§ **Work request**
Exactly as given, reproduce the records in full.

BEGIN Extracted data

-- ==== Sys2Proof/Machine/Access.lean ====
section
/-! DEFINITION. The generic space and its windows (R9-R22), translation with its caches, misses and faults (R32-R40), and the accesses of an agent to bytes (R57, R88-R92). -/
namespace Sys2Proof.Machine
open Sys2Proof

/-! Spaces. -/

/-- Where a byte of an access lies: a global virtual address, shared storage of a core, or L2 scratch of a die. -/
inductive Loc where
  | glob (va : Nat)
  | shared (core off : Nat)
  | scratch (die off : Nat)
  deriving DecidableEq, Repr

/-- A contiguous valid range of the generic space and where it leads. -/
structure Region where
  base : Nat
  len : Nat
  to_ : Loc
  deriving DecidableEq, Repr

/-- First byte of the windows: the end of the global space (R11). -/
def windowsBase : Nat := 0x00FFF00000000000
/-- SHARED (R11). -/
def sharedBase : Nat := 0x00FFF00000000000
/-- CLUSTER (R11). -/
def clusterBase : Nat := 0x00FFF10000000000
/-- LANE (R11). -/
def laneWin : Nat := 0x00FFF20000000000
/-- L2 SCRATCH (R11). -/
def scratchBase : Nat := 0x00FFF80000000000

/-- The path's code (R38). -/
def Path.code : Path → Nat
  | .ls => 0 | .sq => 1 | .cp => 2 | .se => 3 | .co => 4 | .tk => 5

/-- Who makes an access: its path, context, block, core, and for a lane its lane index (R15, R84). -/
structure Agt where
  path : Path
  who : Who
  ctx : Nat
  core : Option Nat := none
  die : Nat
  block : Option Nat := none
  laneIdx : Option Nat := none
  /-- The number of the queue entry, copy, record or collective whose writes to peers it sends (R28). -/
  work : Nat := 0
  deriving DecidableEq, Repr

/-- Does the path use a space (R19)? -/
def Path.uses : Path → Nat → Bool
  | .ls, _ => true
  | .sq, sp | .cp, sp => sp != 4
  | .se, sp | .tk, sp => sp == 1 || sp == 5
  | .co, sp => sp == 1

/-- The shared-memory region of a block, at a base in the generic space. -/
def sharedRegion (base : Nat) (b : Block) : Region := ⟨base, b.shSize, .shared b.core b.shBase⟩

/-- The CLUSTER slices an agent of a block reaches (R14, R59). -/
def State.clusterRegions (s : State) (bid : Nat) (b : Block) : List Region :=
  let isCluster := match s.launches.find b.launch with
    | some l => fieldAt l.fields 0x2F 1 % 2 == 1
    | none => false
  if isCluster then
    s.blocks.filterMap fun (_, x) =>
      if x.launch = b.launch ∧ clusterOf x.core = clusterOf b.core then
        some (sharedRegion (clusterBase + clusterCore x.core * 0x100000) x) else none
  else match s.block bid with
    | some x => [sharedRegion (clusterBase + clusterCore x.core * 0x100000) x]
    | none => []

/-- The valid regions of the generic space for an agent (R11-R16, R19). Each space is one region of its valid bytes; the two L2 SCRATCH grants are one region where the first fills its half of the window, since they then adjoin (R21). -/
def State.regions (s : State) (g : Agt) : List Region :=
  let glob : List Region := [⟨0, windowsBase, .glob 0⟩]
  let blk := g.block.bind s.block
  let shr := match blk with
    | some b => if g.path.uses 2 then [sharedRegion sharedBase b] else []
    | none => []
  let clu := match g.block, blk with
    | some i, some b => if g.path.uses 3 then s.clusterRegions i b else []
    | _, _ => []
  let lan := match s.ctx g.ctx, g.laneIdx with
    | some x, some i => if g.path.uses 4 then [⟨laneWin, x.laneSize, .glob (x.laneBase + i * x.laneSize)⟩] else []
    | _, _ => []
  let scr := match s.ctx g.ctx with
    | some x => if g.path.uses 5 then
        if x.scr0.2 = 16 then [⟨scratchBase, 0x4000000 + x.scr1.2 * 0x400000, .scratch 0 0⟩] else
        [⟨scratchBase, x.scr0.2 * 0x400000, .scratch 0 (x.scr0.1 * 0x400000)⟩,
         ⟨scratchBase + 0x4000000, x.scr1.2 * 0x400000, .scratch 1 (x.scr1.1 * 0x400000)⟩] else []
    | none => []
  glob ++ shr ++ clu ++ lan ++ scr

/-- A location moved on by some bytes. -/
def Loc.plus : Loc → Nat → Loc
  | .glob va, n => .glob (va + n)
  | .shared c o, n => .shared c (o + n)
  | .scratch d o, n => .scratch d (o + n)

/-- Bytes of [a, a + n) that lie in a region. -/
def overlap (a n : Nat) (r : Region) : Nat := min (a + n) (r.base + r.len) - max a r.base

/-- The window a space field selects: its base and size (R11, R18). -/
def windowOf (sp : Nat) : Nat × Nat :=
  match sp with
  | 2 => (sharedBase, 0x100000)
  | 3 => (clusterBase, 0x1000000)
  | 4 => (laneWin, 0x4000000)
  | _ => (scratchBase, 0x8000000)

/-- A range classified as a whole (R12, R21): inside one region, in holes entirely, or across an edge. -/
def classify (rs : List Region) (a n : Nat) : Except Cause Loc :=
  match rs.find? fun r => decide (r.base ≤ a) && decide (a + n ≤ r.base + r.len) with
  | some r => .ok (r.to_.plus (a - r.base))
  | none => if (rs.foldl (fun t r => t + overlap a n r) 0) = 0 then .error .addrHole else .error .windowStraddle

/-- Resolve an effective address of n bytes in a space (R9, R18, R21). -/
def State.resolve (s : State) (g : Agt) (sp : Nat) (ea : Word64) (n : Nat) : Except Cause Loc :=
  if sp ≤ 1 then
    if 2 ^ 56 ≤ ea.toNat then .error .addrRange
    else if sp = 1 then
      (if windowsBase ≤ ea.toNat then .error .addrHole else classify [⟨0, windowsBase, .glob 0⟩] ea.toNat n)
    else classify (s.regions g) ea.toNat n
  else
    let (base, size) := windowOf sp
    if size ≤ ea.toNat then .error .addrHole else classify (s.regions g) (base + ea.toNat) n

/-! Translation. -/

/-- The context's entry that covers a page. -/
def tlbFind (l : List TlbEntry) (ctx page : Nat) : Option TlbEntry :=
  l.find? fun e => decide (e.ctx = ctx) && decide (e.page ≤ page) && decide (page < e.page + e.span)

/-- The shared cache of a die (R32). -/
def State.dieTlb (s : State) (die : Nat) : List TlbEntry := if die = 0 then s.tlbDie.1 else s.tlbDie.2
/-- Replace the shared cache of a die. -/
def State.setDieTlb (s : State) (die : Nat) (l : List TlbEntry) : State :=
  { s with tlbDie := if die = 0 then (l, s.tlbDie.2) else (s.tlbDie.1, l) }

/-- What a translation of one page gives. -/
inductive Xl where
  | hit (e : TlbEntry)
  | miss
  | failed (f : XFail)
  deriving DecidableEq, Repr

END Extracted data

§ **Solution to this problem**
-- ==== Sys2Proof/Machine/Access.lean ====
section
/-! DEFINITION. The generic space and its windows (R9-R22), translation with its caches, misses and faults (R32-R40), and the accesses of an agent to bytes (R57, R88-R92). -/
namespace Sys2Proof.Machine
open Sys2Proof

/-! Spaces. -/

/-- Where a byte of an access lies: a global virtual address, shared storage of a core, or L2 scratch of a die. -/
inductive Loc where
  | glob (va : Nat)
  | shared (core off : Nat)
  | scratch (die off : Nat)
  deriving DecidableEq, Repr

/-- A contiguous valid range of the generic space and where it leads. -/
structure Region where
  base : Nat
  len : Nat
  to_ : Loc
  deriving DecidableEq, Repr

/-- First byte of the windows: the end of the global space (R11). -/
def windowsBase : Nat := 0x00FFF00000000000
/-- SHARED (R11). -/
def sharedBase : Nat := 0x00FFF00000000000
/-- CLUSTER (R11). -/
def clusterBase : Nat := 0x00FFF10000000000
/-- LANE (R11). -/
def laneWin : Nat := 0x00FFF20000000000
/-- L2 SCRATCH (R11). -/
def scratchBase : Nat := 0x00FFF80000000000

/-- The path's code (R38). -/
def Path.code : Path → Nat
  | .ls => 0 | .sq => 1 | .cp => 2 | .se => 3 | .co => 4 | .tk => 5

/-- Who makes an access: its path, context, block, core, and for a lane its lane index (R15, R84). -/
structure Agt where
  path : Path
  who : Who
  ctx : Nat
  core : Option Nat := none
  die : Nat
  block : Option Nat := none
  laneIdx : Option Nat := none
  /-- The number of the queue entry, copy, record or collective whose writes to peers it sends (R28). -/
  work : Nat := 0
  deriving DecidableEq, Repr

/-- Does the path use a space (R19)? -/
def Path.uses : Path → Nat → Bool
  | .ls, _ => true
  | .sq, sp | .cp, sp => sp != 4
  | .se, sp | .tk, sp => sp == 1 || sp == 5
  | .co, sp => sp == 1

/-- The shared-memory region of a block, at a base in the generic space. -/
def sharedRegion (base : Nat) (b : Block) : Region := ⟨base, b.shSize, .shared b.core b.shBase⟩

/-- The CLUSTER slices an agent of a block reaches (R14, R59). -/
def State.clusterRegions (s : State) (bid : Nat) (b : Block) : List Region :=
  let isCluster := match s.launches.find b.launch with
    | some l => fieldAt l.fields 0x2F 1 % 2 == 1
    | none => false
  if isCluster then
    s.blocks.filterMap fun (_, x) =>
      if x.launch = b.launch ∧ clusterOf x.core = clusterOf b.core then
        some (sharedRegion (clusterBase + clusterCore x.core * 0x100000) x) else none
  else match s.block bid with
    | some x => [sharedRegion (clusterBase + clusterCore x.core * 0x100000) x]
    | none => []

/-- The valid regions of the generic space for an agent (R11-R16, R19). Each space is one region of its valid bytes; the two L2 SCRATCH grants are one region where the first fills its half of the window, since they then adjoin (R21). -/
def State.regions (s : State) (g : Agt) : List Region :=
  let glob : List Region := [⟨0, windowsBase, .glob 0⟩]
  let blk := g.block.bind s.block
  let shr := match blk with
    | some b => if g.path.uses 2 then [sharedRegion sharedBase b] else []
    | none => []
  let clu := match g.block, blk with
    | some i, some b => if g.path.uses 3 then s.clusterRegions i b else []
    | _, _ => []
  let lan := match s.ctx g.ctx, g.laneIdx with
    | some x, some i => if g.path.uses 4 then [⟨laneWin, x.laneSize, .glob (x.laneBase + i * x.laneSize)⟩] else []
    | _, _ => []
  let scr := match s.ctx g.ctx with
    | some x => if g.path.uses 5 then
        if x.scr0.2 = 16 then [⟨scratchBase, 0x4000000 + x.scr1.2 * 0x400000, .scratch 0 0⟩] else
        [⟨scratchBase, x.scr0.2 * 0x400000, .scratch 0 (x.scr0.1 * 0x400000)⟩,
         ⟨scratchBase + 0x4000000, x.scr1.2 * 0x400000, .scratch 1 (x.scr1.1 * 0x400000)⟩] else []
    | none => []
  glob ++ shr ++ clu ++ lan ++ scr

/-- A location moved on by some bytes. -/
def Loc.plus : Loc → Nat → Loc
  | .glob va, n => .glob (va + n)
  | .shared c o, n => .shared c (o + n)
  | .scratch d o, n => .scratch d (o + n)

/-- Bytes of [a, a + n) that lie in a region. -/
def overlap (a n : Nat) (r : Region) : Nat := min (a + n) (r.base + r.len) - max a r.base

/-- The window a space field selects: its base and size (R11, R18). -/
def windowOf (sp : Nat) : Nat × Nat :=
  match sp with
  | 2 => (sharedBase, 0x100000)
  | 3 => (clusterBase, 0x1000000)
  | 4 => (laneWin, 0x4000000)
  | _ => (scratchBase, 0x8000000)

/-- A range classified as a whole (R12, R21): inside one region, in holes entirely, or across an edge. -/
def classify (rs : List Region) (a n : Nat) : Except Cause Loc :=
  match rs.find? fun r => decide (r.base ≤ a) && decide (a + n ≤ r.base + r.len) with
  | some r => .ok (r.to_.plus (a - r.base))
  | none => if (rs.foldl (fun t r => t + overlap a n r) 0) = 0 then .error .addrHole else .error .windowStraddle

/-- Resolve an effective address of n bytes in a space (R9, R18, R21). -/
def State.resolve (s : State) (g : Agt) (sp : Nat) (ea : Word64) (n : Nat) : Except Cause Loc :=
  if sp ≤ 1 then
    if 2 ^ 56 ≤ ea.toNat then .error .addrRange
    else if sp = 1 then
      (if windowsBase ≤ ea.toNat then .error .addrHole else classify [⟨0, windowsBase, .glob 0⟩] ea.toNat n)
    else classify (s.regions g) ea.toNat n
  else
    let (base, size) := windowOf sp
    if size ≤ ea.toNat then .error .addrHole else classify (s.regions g) (base + ea.toNat) n

/-! Translation. -/

/-- The context's entry that covers a page. -/
def tlbFind (l : List TlbEntry) (ctx page : Nat) : Option TlbEntry :=
  l.find? fun e => decide (e.ctx = ctx) && decide (e.page ≤ page) && decide (page < e.page + e.span)

/-- The shared cache of a die (R32). -/
def State.dieTlb (s : State) (die : Nat) : List TlbEntry := if die = 0 then s.tlbDie.1 else s.tlbDie.2
/-- Replace the shared cache of a die. -/
def State.setDieTlb (s : State) (die : Nat) (l : List TlbEntry) : State :=
  { s with tlbDie := if die = 0 then (l, s.tlbDie.2) else (s.tlbDie.1, l) }

/-- What a translation of one page gives. -/
inductive Xl where
  | hit (e : TlbEntry)
  | miss
  | failed (f : XFail)
  deriving DecidableEq, Repr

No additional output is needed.